New knowledge about the world’s rarest element
A new study in highly ranked Nature Communications conveys significant knowledge about the radioactive element astatine, one of the world’s rarest elements.
The Earth’s crust contains only 70 milligrams of astatine, so the element is extremely rare. Now, however, researchers at the University of Gothenburg have succeeded in producing negative ions of astatine in the particle accelerator at the CERN laboratory, enabling them to study the element in more detail.
“Though the amounts we have obtained are very small, we can now fundamentally clarify and describe how the astatine atom works,” says Dag Hanstorp, professor of atomic physics at the University of Gothenburg.
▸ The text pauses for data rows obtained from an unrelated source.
-- ==== Sys2Proof/Laws/KeepsUnits.lean ====
section
/-! SUPPORT. What the effects and the operations of the scalar, vector, KILN, copy, order-first and context units keep: see Keeps.lean. -/

namespace Sys2Proof.Machine

variable {s u : State}

/-! Scalar -/

theorem keeps_alu (op : AluOp) (lat : Option Nat) (f : Fields) (h : Keeps s u) : (alu op lat f u).Keeps s := by
  unfold alu
  try dsimp only
  repeat' first
    | with_reducible assumption | with_reducible refine Eff.Keeps.ite (fun _ => ?_) (fun _ => ?_)
    | with_reducible apply keeps_setS | with_reducible exact Eff.keeps_trap | with_reducible apply Eff.keeps_ok

theorem keeps_extend (signed : Bool) (f : Fields) (h : Keeps s u) : (extend signed f u).Keeps s := by
  unfold extend
  try dsimp only
  repeat' first
    | with_reducible assumption | with_reducible apply keeps_setS | with_reducible apply Eff.keeps_ok

theorem keeps_cmpEffect (f : Fields) (h : Keeps s u) : (cmpEffect f u).Keeps s := by
  unfold cmpEffect
  try dsimp only
  repeat' first
    | with_reducible assumption | with_reducible apply keeps_setPred | with_reducible apply Eff.keeps_ok

theorem keeps_plogEffect (f : Fields) (h : Keeps s u) : (plogEffect f u).Keeps s := by
  unfold plogEffect
  try dsimp only
  repeat' first
    | with_reducible assumption | with_reducible apply keeps_setPred | with_reducible apply Eff.keeps_ok

theorem keeps_fop (op : FOp) (lat : Option Nat) (f : Fields) (h : Keeps s u) : (fop op lat f u).Keeps s := by
  unfold fop
  try dsimp only
  repeat' first
    | with_reducible assumption | with_reducible apply keeps_fpScalar

theorem keeps_fminmax (isMax : Bool) (f : Fields) (h : Keeps s u) : (fminmax isMax f u).Keeps s := by
  unfold fminmax
  try dsimp only
  repeat' first
    | with_reducible assumption | with_reducible apply keeps_fpScalar

theorem keeps_fcmpEffect (f : Fields) (h : Keeps s u) : (fcmpEffect f u).Keeps s := by
  unfold fcmpEffect
  try dsimp only
  repeat' first
    | with_reducible assumption | with_reducible apply keeps_raiseFlags | with_reducible apply keeps_setPred
    | with_reducible exact Eff.keeps_trap | with_reducible apply Eff.keeps_ok | split

theorem keeps_fcvtEffect (f : Fields) (h : Keeps s u) : (fcvtEffect f u).Keeps s := by
  unfold fcvtEffect
  try dsimp only
  repeat' first
    | with_reducible assumption | with_reducible apply keeps_fpScalar

theorem keeps_fcvtiEffect (f : Fields) (h : Keeps s u) : (fcvtiEffect f u).Keeps s := by
  unfold fcvtiEffect
  try dsimp only
  repeat' first
    | with_reducible assumption | with_reducible apply keeps_fpScalar

theorem keeps_icvtfEffect (f : Fields) (h : Keeps s u) : (icvtfEffect f u).Keeps s := by
  unfold icvtfEffect
  try dsimp only
  repeat' first
    | with_reducible assumption | with_reducible apply keeps_fpScalar

/-! Vector -/

theorem keeps_withDest {s u v : State} {o : Operand} {k : Eff} (h : Keeps s u) (hk : k.Keeps s) : (withDest u o v k).Keeps s := by
  unfold withDest
  split
  · split
    · trivial
    · exact h
    · trivial
  · exact hk

theorem keeps_vint (op : AluOp) (lat : Nat) (f : Fields) (h : Keeps s u) : (vint op lat f u).Keeps s := by
  unfold vint
  try dsimp only
  repeat' first
    | with_reducible assumption | with_reducible refine keeps_withSources ?_ (fun _ _ _ h => ?_)
    | with_reducible apply keeps_setV

theorem keeps_vcmpEffect (f : Fields) (h : Keeps s u) : (vcmpEffect f u).Keeps s := by
  unfold vcmpEffect
  try dsimp only
  repeat' first
    | with_reducible assumption | with_reducible refine keeps_withSources ?_ (fun _ _ _ h => ?_)
    | with_reducible apply keeps_setMask | with_reducible apply Eff.keeps_ok

theorem keeps_vselEffect (f : Fields) (h : Keeps s u) : (vselEffect f u).Keeps s := by
  unfold vselEffect
  try dsimp only
  repeat' first
    | with_reducible assumption | with_reducible refine keeps_withSources ?_ (fun _ _ _ h => ?_)
    | with_reducible apply keeps_setV | with_reducible apply keeps_withDest

theorem keeps_vclampEffect (f : Fields) (h : Keeps s u) : (vclampEffect f u).Keeps s := by
  unfold vclampEffect
  try dsimp only
  repeat' first
    | with_reducible assumption | with_reducible refine keeps_withSources ?_ (fun _ _ _ h => ?_)
    | with_reducible apply keeps_setV | with_reducible apply keeps_withDest

theorem keeps_vfop (op : FOp) (lat : Option Nat) (f : Fields) (h : Keeps s u) : (vfop op lat f u).Keeps s := by
  unfold vfop
  try dsimp only
  repeat' first
    | with_reducible assumption | with_reducible refine Eff.Keeps.ite (fun _ => ?_) (fun _ => ?_)
    | with_reducible refine keeps_withSources ?_ (fun _ _ _ h => ?_) | with_reducible apply keeps_fpVector
    | with_reducible apply keeps_withDest

theorem keeps_vfminmax (isMax : Bool) (f : Fields) (h : Keeps s u) : (vfminmax isMax f u).Keeps s := by
  unfold vfminmax
  try dsimp only
  repeat' first
    | with_reducible assumption | with_reducible refine keeps_withSources ?_ (fun _ _ _ h => ?_)
    | with_reducible apply keeps_fpVector

theorem keeps_vfcmpEffect (f : Fields) (h : Keeps s u) : (vfcmpEffect f u).Keeps s := by
  unfold vfcmpEffect
  try dsimp only
  repeat' first
    | with_reducible assumption | with_reducible apply keeps_raiseFlags
    | with_reducible refine keeps_withSources ?_ (fun _ _ _ h => ?_) | with_reducible apply keeps_setMask
    | with_reducible exact Eff.keeps_trap | with_reducible apply Eff.keeps_ok | split

theorem keeps_vcvtEffect (f : Fields) (h : Keeps s u) : (vcvtEffect f u).Keeps s := by
  unfold vcvtEffect
  try dsimp only
  repeat' first
    | with_reducible assumption | with_reducible refine keeps_withSources ?_ (fun _ _ _ h => ?_)
    | with_reducible apply keeps_fpVector | with_reducible apply keeps_withDest

theorem keeps_vpackEffect (f : Fields) (h : Keeps s u) : (vpackEffect f u).Keeps s := by
  unfold vpackEffect
  try dsimp only
  repeat' first
    | with_reducible assumption | with_reducible refine keeps_withSources ?_ (fun _ _ _ h => ?_)
    | with_reducible apply keeps_setV

theorem keeps_vunpkEffect (f : Fields) (h : Keeps s u) : (vunpkEffect f u).Keeps s := by
  unfold vunpkEffect
  try dsimp only
  repeat' first
    | with_reducible assumption | with_reducible refine keeps_withSources ?_ (fun _ _ _ h => ?_)
    | with_reducible apply keeps_setV

theorem keeps_vshufEffect (f : Fields) (h : Keeps s u) : (vshufEffect f u).Keeps s := by
  unfold vshufEffect
  try dsimp only
  repeat' first
    | with_reducible assumption | with_reducible refine keeps_withSources ?_ (fun _ _ _ h => ?_)
    | with_reducible apply keeps_setV

theorem keeps_vbcastEffect (f : Fields) (h : Keeps s u) : (vbcastEffect f u).Keeps s := by
  unfold vbcastEffect
  try dsimp only
  repeat' first
    | with_reducible assumption | with_reducible refine keeps_withSources ?_ (fun _ _ _ h => ?_)
    | with_reducible apply keeps_setV

theorem keeps_vextrEffect (f : Fields) (h : Keeps s u) : (vextrEffect f u).Keeps s := by
  unfold vextrEffect
  try dsimp only
  repeat' first
    | with_reducible assumption | with_reducible apply keeps_setS
    | with_reducible refine keeps_withSources ?_ (fun _ _ _ h => ?_) | with_reducible apply Eff.keeps_ok

theorem keeps_vinsEffect (f : Fields) (h : Keeps s u) : (vinsEffect f u).Keeps s := by
  unfold vinsEffect
  try dsimp only
  repeat' first
    | with_reducible assumption | with_reducible apply keeps_setV

theorem keeps_vredEffect (f : Fields) (h : Keeps s u) : (vredEffect f u).Keeps s := by
  unfold vredEffect
  try dsimp only
  repeat' first
    | with_reducible assumption | with_reducible apply keeps_setS | with_reducible apply keeps_raiseFlags
    | with_reducible refine keeps_withSources ?_ (fun _ _ _ h => ?_) | with_reducible exact Eff.keeps_trap
    | with_reducible apply Eff.keeps_ok | split

theorem keeps_vscanEffect (f : Fields) (h : Keeps s u) : (vscanEffect f u).Keeps s := by
  unfold vscanEffect
  try dsimp only
  repeat' first
    | with_reducible assumption | with_reducible refine Eff.Keeps.ite (fun _ => ?_) (fun _ => ?_)
    | with_reducible refine keeps_withSources ?_ (fun _ _ _ h => ?_) | with_reducible apply keeps_setV
    | with_reducible apply keeps_fpVector

theorem keeps_vqntEffect (f : Fields) (h : Keeps s u) : (vqntEffect f u).Keeps s := by
  unfold vqntEffect
  try dsimp only
  repeat' first
    | with_reducible assumption | with_reducible refine keeps_withSources ?_ (fun _ _ _ h => ?_)
    | with_reducible apply keeps_fpVector | with_reducible apply keeps_withDest

theorem keeps_vdqntEffect (f : Fields) (h : Keeps s u) : (vdqntEffect f u).Keeps s := by
  unfold vdqntEffect
  try dsimp only
  repeat' first
    | with_reducible assumption | with_reducible refine keeps_withSources ?_ (fun _ _ _ h => ?_)
    | with_reducible apply keeps_fpVector

theorem keeps_vcbdEffect (f : Fields) (h : Keeps s u) : (vcbdEffect f u).Keeps s := by
  unfold vcbdEffect
  try dsimp only
  repeat' first
    | with_reducible assumption | with_reducible refine keeps_withSources ?_ (fun _ _ _ h => ?_)
    | with_reducible apply keeps_fpVector

theorem keeps_tables {v : State} (t : Memory) (ht : v.memoriesWf = true → t.wf = true) (c : Prop) [Decidable c] (h : Keeps s v) :
    Keeps s (if c then { v with ctx := { v.ctx with cb2 := t } } else { v with ctx := { v.ctx with mq8 := t } }) := by
  refine Keeps.ite (fun _ => Keeps.updWf h rfl rfl rfl rfl rfl fun hw => ?_) (fun _ => Keeps.updWf h rfl rfl rfl rfl rfl fun hw => ?_)
  all_goals
    have ho := ht hw
    rw [memoriesWf_iff] at hw ⊢
    obtain ⟨m₁, m₂, m₃, m₄, m₅, m₆, m₇, m₈, m₉, n₁, n₂, n₃, n₄⟩ := hw
  · exact ⟨m₁, m₂, m₃, m₄, m₅, m₆, m₇, m₈, m₉, n₁, ho, n₃, n₄⟩
  · exact ⟨m₁, m₂, m₃, m₄, m₅, m₆, m₇, m₈, m₉, n₁, n₂, ho, n₄⟩

theorem keeps_vcbdLtEffect (f : Fields) (h : Keeps s u) : (vcbdLtEffect f u).Keeps s := by
  unfold vcbdLtEffect
  extract_lets a n inStore inSpad pl v src t
  refine Eff.Keeps.ite (fun _ => trivial) fun _ => Eff.Keeps.ite (fun _ => trivial) fun _ => ?_
  split
  · trivial
  · refine Eff.Keeps.ite (fun _ => trivial) fun _ => keeps_tables t (fun hw => Memory.slice_wf ?_) _ (keeps_caughtUp h)
    show Memory.wf (if inStore then v.own else v.cl.spad) = true
    split
    · exact own_wf hw
    · exact (memoriesWf_iff.1 hw).2.2.2.2.2.2.1

theorem keeps_lsupdEffect (f : Fields) (h : Keeps s u) : (lsupdEffect f u).Keeps s := by
  unfold lsupdEffect
  try dsimp only
  repeat' first
    | with_reducible assumption | with_reducible apply keeps_setS | with_reducible apply Eff.keeps_ok
    | with_reducible fail_if_no_progress refine Keeps.upd ?_ rfl

/-! Kiln -/

theorem keeps_enterQueue (c : KilnCmd) (h : Keeps s u) : Keeps s (State.enterQueue c u) := by
  unfold State.enterQueue
  try dsimp only
  repeat' first
    | with_reducible assumption | with_reducible fail_if_no_progress refine Keeps.upd ?_ rfl

theorem keeps_kilnIssue (h' : TileHeader) (spans : List (Nat × Nat)) (mk : State → List (Nat × Nat) → KilnCmd) (h : Keeps s u) :
    (kilnIssue h' spans mk u).Keeps s := by
  unfold kilnIssue
  refine Eff.Keeps.ite (fun _ => h) fun _ => ?_
  split
  · trivial
  · split
    · exact h
    · trivial
    · exact keeps_enterQueue _ (keeps_keep _ h)

theorem keeps_kldbEffect (f : Fields) (h : Keeps s u) : (kldbEffect f u).Keeps s := by
  unfold kldbEffect
  try dsimp only
  repeat' first
    | with_reducible assumption | with_reducible apply keeps_kilnIssue

theorem keeps_kmulEffect (f : Fields) (h : Keeps s u) : (kmulEffect f u).Keeps s := by
  unfold kmulEffect
  try dsimp only
  repeat' first
    | with_reducible assumption | with_reducible apply keeps_kilnIssue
“Astatine is not only rare, but also difficult to produce and retain because it decays quickly,” says Julia Karls, a doctoral student at the University of Gothenburg’s Department of Physics, who built the new detector called GANDALPH (Gothenburg Anion Detector for Affinity Measurements by Laser) that was used for the measurements.
Rare element in nature
In experiments, Dag Hanstorp and his colleagues used a proton beam to bombard the element thorium and form several other elements. One of them is astatine, which subsequently was separated from the other elements so it could be studied more closely.
“We have been working with the new detector at CERN, which was first tested on negative ions of the element iodine to see if it worked. We then proceeded with astatine,” says Hanstorp.
Because astatine is such a rare element, researchers have known very little about its chemical properties until now.
“We have been working towards this for five years and have finally managed to produce a result! This is the first time we have succeeded in performing this type of experiment on a radioactive element, and with these results we are paving the way for measuring elements that are heavier than astatine,” says Julia Karls.
“This is a breakthrough,” says Hanstorp.
A radioactive semimetal
Astatine is a semimetallic radioactive element belonging to the halogen group. There are four naturally occurring isotopes. These exist only in radioactive form, and they all have a short half-life. Through these studies, the researchers have now collected basic information on how astatine works at the atomic level.
“Electron affinity along with the ionization potential, which has also been measured at CERN, allows us to calculate the electronegativity of the element, which describes how it behaves chemically,” says Karls.
“We can provide the basic chemistry, something that can be useful in other research,” says Hanstorp.
These new insights can be used in cancer research
Astatine can be used in the treatment of ovarian cancer by linking the radioactive isotope astatine-211, which has a half-life[a1] of seven hours, to an antibody that attaches to cancer cells. Research in this field is being done by the Targeted Alpha Therapy (TAT) research team, which is based at the University of Gothenburg and Sahlgrenska University Hospital in Gothenburg.
“What makes this so compelling is the ability to use astatine to destroy metastases so small they cannot be detected or treated otherwise,” says Karls.